Please tally the lines in the data below that include the string "ofNat", and reply with only the total.

[Saved entries]
____________

theorem LaneCfg.taken_iff (l : LaneCfg) (bytes : List Byte) : LaneCfg.ofBytes bytes = some l ↔ l.Taken bytes := by
  have mem : ∀ (codes : List Byte) (ms : List CircuitId),
      codes.mapM circuitOf = some ms ↔ ms.map Fin.val = codes.map BitVec.toNat := by
    intro codes
    induction codes with
    | nil => intro ms; cases ms <;> simp
    | cons b rest ih =>
      intro ms
      simp only [List.mapM_cons, Option.bind_eq_bind, Option.bind_eq_some_iff, circuitOf_eq_some, Option.pure_def,
        Option.some.injEq, List.map_cons]
      constructor
      · rintro ⟨c, hc, t, ht, rfl⟩
        simp [hc, (ih t).mp ht]
      · intro h
        cases ms with
        | nil => simp at h
        | cons c t =>
          simp only [List.map_cons, List.cons.injEq] at h
          exact ⟨c, h.1.symm, t, (ih t).mpr h.2, rfl⟩
  constructor
  · intro h
    unfold LaneCfg.ofBytes at h
    split at h
    · simp only [Option.bind_eq_bind, Option.bind_eq_some_iff, checked_eq_some, within_eq_true, takeMembers, mem,
        Option.some.injEq, decide_eq_true_eq] at h
      obtain ⟨n, ⟨hn, rfl⟩, ms, ⟨ms', hm, hnd, rfl⟩, p, ⟨hp, rfl⟩, rfl⟩ := h
      have hlen := congrArg List.length hm
      simp only [List.length_map, List.length_take, List.length_cons, List.length_nil] at hlen
      rw [Nat.min_eq_left (by omega)] at hlen
      refine ⟨_, _, _, _, _, _, _, _, rfl, hlen.symm, ?_, ?_, hnd, rfl, rfl, hp.2⟩
      · dsimp only; omega
      · dsimp only; rw [hlen]; exact hm
    · cases h
  · rintro ⟨n, m1, m2, m3, m4, l0, l1, p, rfl, hn, hn', hm, hnd, hl, hp, hp'⟩
    obtain ⟨ms, le, pr⟩ := l
    dsimp only at *
    simp only [LaneCfg.ofBytes, Option.bind_eq_bind, Option.bind_eq_some_iff, checked_eq_some, within_eq_true, takeMembers,
      mem, decide_eq_true_eq]
    refine ⟨ms.length, ⟨⟨Nat.zero_le _, by omega⟩, hn⟩, ms, ⟨ms, hm, hnd, rfl⟩, pr, ⟨⟨Nat.zero_le _, by omega⟩, hp.symm⟩, ?_⟩
    rw [hl]; rfl

theorem flashTime_taken (v n : Nat) : flashTime v = n ↔ FlashTimeTaken v n := by
  unfold flashTime FlashTimeTaken
  omega

theorem FlashCfg.taken_iff (f : FlashCfg) (bytes : List Byte) : FlashCfg.ofBytes bytes = some f ↔ f.Taken bytes := by
  constructor
  · intro h
    unfold FlashCfg.ofBytes at h
    split at h
    · simp only [Option.bind_eq_bind, Option.bind_eq_some_iff, yesNoOf_eq_some, tickModeOf_eq_some,
        Option.some.injEq] at h
      obtain ⟨fa, hf, sy, hs, ti, ht, rfl⟩ := h
      exact ⟨_, _, _, _, _, _, _, rfl, (flashTime_taken _ _).mp rfl, (flashTime_taken _ _).mp rfl, hf, hs, ht⟩
    · cases h
  · rintro ⟨n0, n1, f0, f1, fa, sy, ti, rfl, h1, h2, hf, hs, ht⟩
    obtain ⟨on, off, fast, sync, tick⟩ := f
    dsimp only at *
    simp only [FlashCfg.ofBytes, Option.bind_eq_bind, Option.bind_eq_some_iff, yesNoOf_eq_some, tickModeOf_eq_some]
    refine ⟨fast, hf, sync, hs, tick, ht, ?_⟩
    rw [nat16, nat16, (flashTime_taken _ _).mpr h1, (flashTime_taken _ _).mpr h2]
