-- ==== Sys2Proof/Tests/Slice0.lean ====
section
/-! SUPPORT. The model's own tests: the well-formedness smoke, the worked values of the spec, and for every statement with
hypotheses a concrete state and operands that meet them, clause by clause at the ends of their ranges. -/

namespace Sys2Proof.Tests

set_option Elab.async false

open Sys2Proof Sys2Proof.Machine

/-! ### Small states -/

/-- C0 and C1 are class 0 lamps, C2 a lamp and C3 the fan of class 1, C13 the heater of G0. -/
def testCircuits : Vector CircuitCfg 16 :=
  ((((factoryConfig.circuits.set 0 ⟨200, 0, .filament, 0, 6, 100, 50, 3, true⟩).set 1
    ⟨100, 0, .led, 0, 1, 0, 50, 0, false⟩).set 2 ⟨300, 0, .filament, 1, 1, 0, 50, 3, false⟩).set 3
    ⟨400, 0, .motor, 1, 1, 0, 50, 1, false⟩).set 13 ⟨100, 0, .gauge, 0, 1, 0, 50, 3, false⟩

/-- B0 is an ungated WHILE on C0 from S1, B1 a FLASH-WHILE on LEFT from S2, B2 a gated TIMED on C1 from S3. -/
def testBindings : Vector BindingCfg 16 :=
  ((factoryConfig.bindings.set 0 ⟨true, 1, true, none, false, .whileOn 0, 800, 5, 1, false⟩).set 1
    ⟨true, 2, true, none, false, .flashWhile .left, 0, 0, 1, false⟩).set 2
    ⟨true, 3, true, none, false, .timed 1, 500, 4, 10, true⟩

/-- The configuration of the tests: LEFT on C0, RIGHT on C1, G0 enabled with its warning on C1. -/
def testConfig : LiveConfig :=
  { factoryConfig with
    circuits := testCircuits
    bindings := testBindings
    lanes := #v[⟨[0], 900, 12⟩, ⟨[1], 1000, 12⟩]
    gauges := factoryConfig.gauges.set 0 { factoryGauge 0 13 with
      enable := true, warnEnable := true, warnThr := 100, warnDelay := 2, warnCircuit := 1, damping := 3 } }

/-- A parked part at work under the test configuration. -/
def base : State :=
  { State.reset with
    now := 1000000
    cfg := testConfig
    ge := State.reset.ge.set 0 { Channel.reset true 0 with convertDue := some 1000020 }
    sbu := { Supply.reset 1000000 with last := ⟨true, 400, 0, 400, 0, false⟩ }
    lp := LinkPort.reset 0 0 }

/-- The part in RUN, with all three of the test's inputs known. -/
def running : State :=
  { base with
    ibu := { base.ibu with inputs := Vector.replicate 12 ⟨some false, none, 0⟩, ignition := true }
    sbu := { base.sbu with power := .run, sleepSince := none } }

/-- The part asleep. -/
def sleeping : State := base.enterAsleep

/-- The base state with the record of one circuit replaced. -/
def withCircuit (c : CircuitId) (r : Circuit) : State := { base with cc := base.cc.set c r }

/-- The base state with channel G0 replaced. -/
def withChannel (ch : Channel) : State := { base with ge := base.ge.set 0 ch }

/-- A channel in a state with a full buffer of one code and its tick due. -/
def ticking (state : GaugeState) (code : Nat) : Channel :=
  { Channel.reset true 0 with
    state := state, codes := [code, code, code, code], tickDue := some 1000000, filter := 8000, goodRun := 4
    faultRun := 4, hold := 48 }

/-- C0 driven at 1000 in ON, its measurement due. -/
def lit : Circuit :=
  { Circuit.reset with
    state := .on, resolved := 1000, granted := 1000, applied := 1000, measureDue := some 1000000 }

/-- The part with S1 to S3 ACTIVE, the ignition ON and a binding in a state. -/
def bound (n : BindingId) (b : BindingState) : State :=
  { running with ibu := { running.ibu with
    inputs := Vector.replicate 12 ⟨some true, none, 0⟩, bindings := running.ibu.bindings.set n b } }

/-- The part in RUN with its supply sample due and a run begun at a time. -/
def supplied (state : SupplyState) (since : Nat) : State :=
  { running with sbu := { running.sbu with
    state := state, samples := [5000, 5000, 5000, 5000], sampleDue := some 1000000, belowLow := some since
    belowCritical := some since, atThreshold := some since } }

/-- The state with demands placed in slots 0, 1, ...: by hand, with tag 1. -/
def withDemands (ds : List Demand) (s : State) : State :=
  { s with
    dt := ds.zipIdx.foldl (fun dt q => { dt with
      slots := dt.slots.set (Fin.ofNat 64 q.2) ⟨1, some q.1⟩
      lists := dt.lists.set q.1.circuit (dt.lists[q.1.circuit] ++ [Fin.ofNat 64 q.2])
      hostCount := if q.1.source = .host then dt.hostCount + 1 else dt.hostCount }) s.dt }

/-- A host demand at level 600 on a circuit, with a hold that runs out at a time. -/
def hostDemand (c : CircuitId) (expiry : Option Nat) : Demand := ⟨c, .host, .on, some 600, 5, expiry, false⟩

/-- The state after a command; the state itself if the command stops. -/
def after (i : Instr) (s : State) : State :=
  match exec i s with
  | .next t => t
  | .fault _ => s
  | .refused _ => s

/-- The part with LEFT flashing for the host, in ON. -/
def signalling : State := after (.flash 0 2) base

/-- The part with its clock synced, in a clock state, with the wire low or not. -/
def synced (clock : ClockState) (low : Bool) : State :=
  { signalling with fu := { signalling.fu with
    clock := clock, synced := true, phaseDue := some 1000000, waitDue := some 1000000, wireLow := low } }

/-- Every command answers a next state. -/
theorem exec_after (i : Instr) (s : State) : exec i s = .next (after i s) := by cases i <;> rfl

/-- The result of the frame a command ends with. -/
def resultOf (i : Instr) (s : State) : Result := (after i s).lp.last.result

/-- `State.Ready` as a test. -/
def isReady (s : State) : Bool := s.powered && decide (s.sbu.power ≠ .asleep) && !s.evaluate

theorem ready_of {s : State} (h : isReady s = true) : s.Ready := by
  unfold isReady at h
  simp only [Bool.and_eq_true, decide_eq_true_eq, Bool.not_eq_true'] at h
  exact ⟨h.1.1, h.1.2, h.2⟩

theorem ready_base : base.Ready := ready_of (by decide +kernel)

theorem ready_running : running.Ready := ready_of (by decide +kernel)

/-! ### Well-formedness -/

theorem test_wellFormed_emptyStream : (Instr.writeStream []).wellFormed = false := by decide

theorem test_wellFormed_longStream : (Instr.writeStream (List.replicate 259 0)).wellFormed = false := by decide +kernel

theorem test_wellFormed_stream : (Instr.writeStream (List.replicate 258 0)).wellFormed = true := by decide +kernel

theorem test_wellFormed_code :
    (Instr.senderConversion 0 4096).wellFormed = false ∧ (Instr.senderConversion 0 4095).wellFormed = true := by decide

theorem test_wellFormed_savedPage :
    (Instr.savePageProgrammed [(32, 0)]).wellFormed = false ∧ (Instr.savePageProgrammed [(31, 0)]).wellFormed = true := by
  decide

theorem test_wellFormed_erasedPage :
    (Instr.erasePageErased [(0, 0), (32, 0)]).wellFormed = false ∧ (Instr.erasePageErased []).wellFormed = true := by
  decide

/-! ### Worked values of the spec -/

/-- R168: the nine bytes of the characters 1 to 9 give 0x29B1. -/
theorem test_crc : crcOf ((List.range 9).map (fun i => byteOf (0x31 + i))) = 0x29B1 := by decide +kernel

/-- R109: code 3900 gives 7959 on LOW and 16383 on HIGH. -/
theorem test_resistance : resistanceOf (factoryGauge 0 13) 3900 = 7959 ∧
    resistanceOf { factoryGauge 0 13 with rangeHigh := true } 3900 = 16383 := by decide +kernel

/-- R107: the two means. -/
theorem test_mean : meanOf [1498, 1501, 1500, 1502] = 1500 ∧ meanOf [1003, 1006] = 1004 := by decide

/-- R108: the codes at the default thresholds. -/
theorem test_judged : codeGood (factoryGauge 0 13) 20 = false ∧ codeGood (factoryGauge 0 13) 21 = true ∧
    codeGood (factoryGauge 0 13) 4034 = true ∧ codeGood (factoryGauge 0 13) 4035 = false := by decide +kernel

/-- R113: the table of k. -/
theorem test_coefficient : [0, 1, 2, 3, 7, 30, 255].map dampingCoefficient = [256, 128, 85, 64, 32, 8, 1] := by decide

/-- R118: the table of mapped levels. -/
theorem test_mapped : [0, 100, 250, 499, 500, 600, 999, 1000].map factoryFan.mapLevel =
    [0, 250, 250, 250, 500, 500, 750, 1000] := by decide +kernel

/-- R33: the retry delays of seven trips in a row. -/
theorem test_retryDelay : [1, 2, 3, 4, 5, 6, 7].map retryDelay = [250, 500, 1000, 2000, 4000, 4000, 4000] := by decide

/-- R4: the handle of slot 3 with tag 7; a tag of 255 is followed by 1. -/
theorem test_handle : handleOf 3 7 = 775 ∧ nextTag 255 = 1 ∧ nextTag 0 = 1 := by decide

/-- 00_scope.md: the expected draw of 100 (1 A) at level 333 is rounded up. -/
theorem test_draw : expectedDraw 100 333 = 34 ∧ expectedDraw 100 0 = 0 := by decide

/-- R150: a response and its check byte sum to 0. -/
theorem test_response : byteSum (responseBytes .ok [0x12, 0x34]) = 0 := by decide

/-- 00_scope.md: halves are rounded up, or away from zero. -/
theorem test_halves : roundHalfUp 5 2 = 3 ∧ roundHalfAway (-5) 2 = -3 ∧ roundHalfAway (-4) 3 = -1 := by decide +kernel

/-! ### Worked cases of 06 -/

/-- The sender curve of the fuel gauge. -/
def fuelSender : List Point := [⟨20, 1000⟩, ⟨120, 700⟩, ⟨240, 400⟩, ⟨360, 0⟩]

/-- The drive curve of the fuel gauge. -/
def fuelDrive : List Point := [⟨0, 120⟩, ⟨500, 520⟩, ⟨1000, 1000⟩]

/-- One tick of a fuel gauge, stage by stage. -/
theorem test_fuelTick : resistanceOf (factoryGauge 0 13) 1500 = 231 ∧ curveLookup fuelSender 231 = 422 ∧
    filterNext 30 8000 422 = 7961 ∧ displayedOf 7961 = 498 ∧ curveLookup fuelDrive 498 = 518 ∧
    targetVoltage 5000 518 = 2590 ∧ dutyOf 2590 6300 = 411 ∧ filterNext 30 7961 422 = 7924 := by decide +kernel

/-- The ends of a descending curve. -/
theorem test_descendingCurve : [15, 21, 231, 346, 421].map (curveLookup fuelSender) = [1000, 997, 422, 47, 0] := by
  decide +kernel

/-- The filter's last approach. -/
theorem test_lastApproach : [7990, 7992, 7994, 7995, 7996, 7997, 7998, 7999, 8000].map (fun f => filterNext 3 f 500) =
    [7992, 7994, 7995, 7996, 7997, 7998, 7999, 8000, 8000] := by decide +kernel

/-- A supply that cannot meet the gauge. -/
theorem test_undersupply : [6300, 5100, 5400, 5402, 5350, 6100].map (fun s => (dutyOf 5400 s, undersupplied 5400 s)) =
    [(857, false), (1000, true), (1000, true), (1000, false), (1000, true), (885, false)] := by decide +kernel

/-! ### Witnesses: the queue and the power -/

theorem witness_step : ({ base with pending := [.readStatus] } : State).pending = .readStatus :: [] := rfl

/-- Each clause of the idle step: a due timer, a due sample, neither. -/
theorem witness_idle :
    (State.reset.pending = [] ∧ ({ State.reset with now := 1000 } : State).dueEvents ≠ []) ∧
    (({ State.reset with now := 5 } : State).dueEvents = [] ∧
      ({ State.reset with now := 5 } : State).awaitsSample = true) ∧
    (State.reset.dueEvents = [] ∧ State.reset.awaitsSample = false) := by decide +kernel

theorem witness_whole : State.reset.evaluate = false ∧ base.evaluate = false := by decide +kernel

/-- A blank image is bad. (That the image of every lawful configuration is good is `SavedImageLoadsBack`.) -/
theorem witness_powerOn : judge (after (.powerOnReset 1) base).cs.image = none := by decide +kernel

____________

_Task answer_
2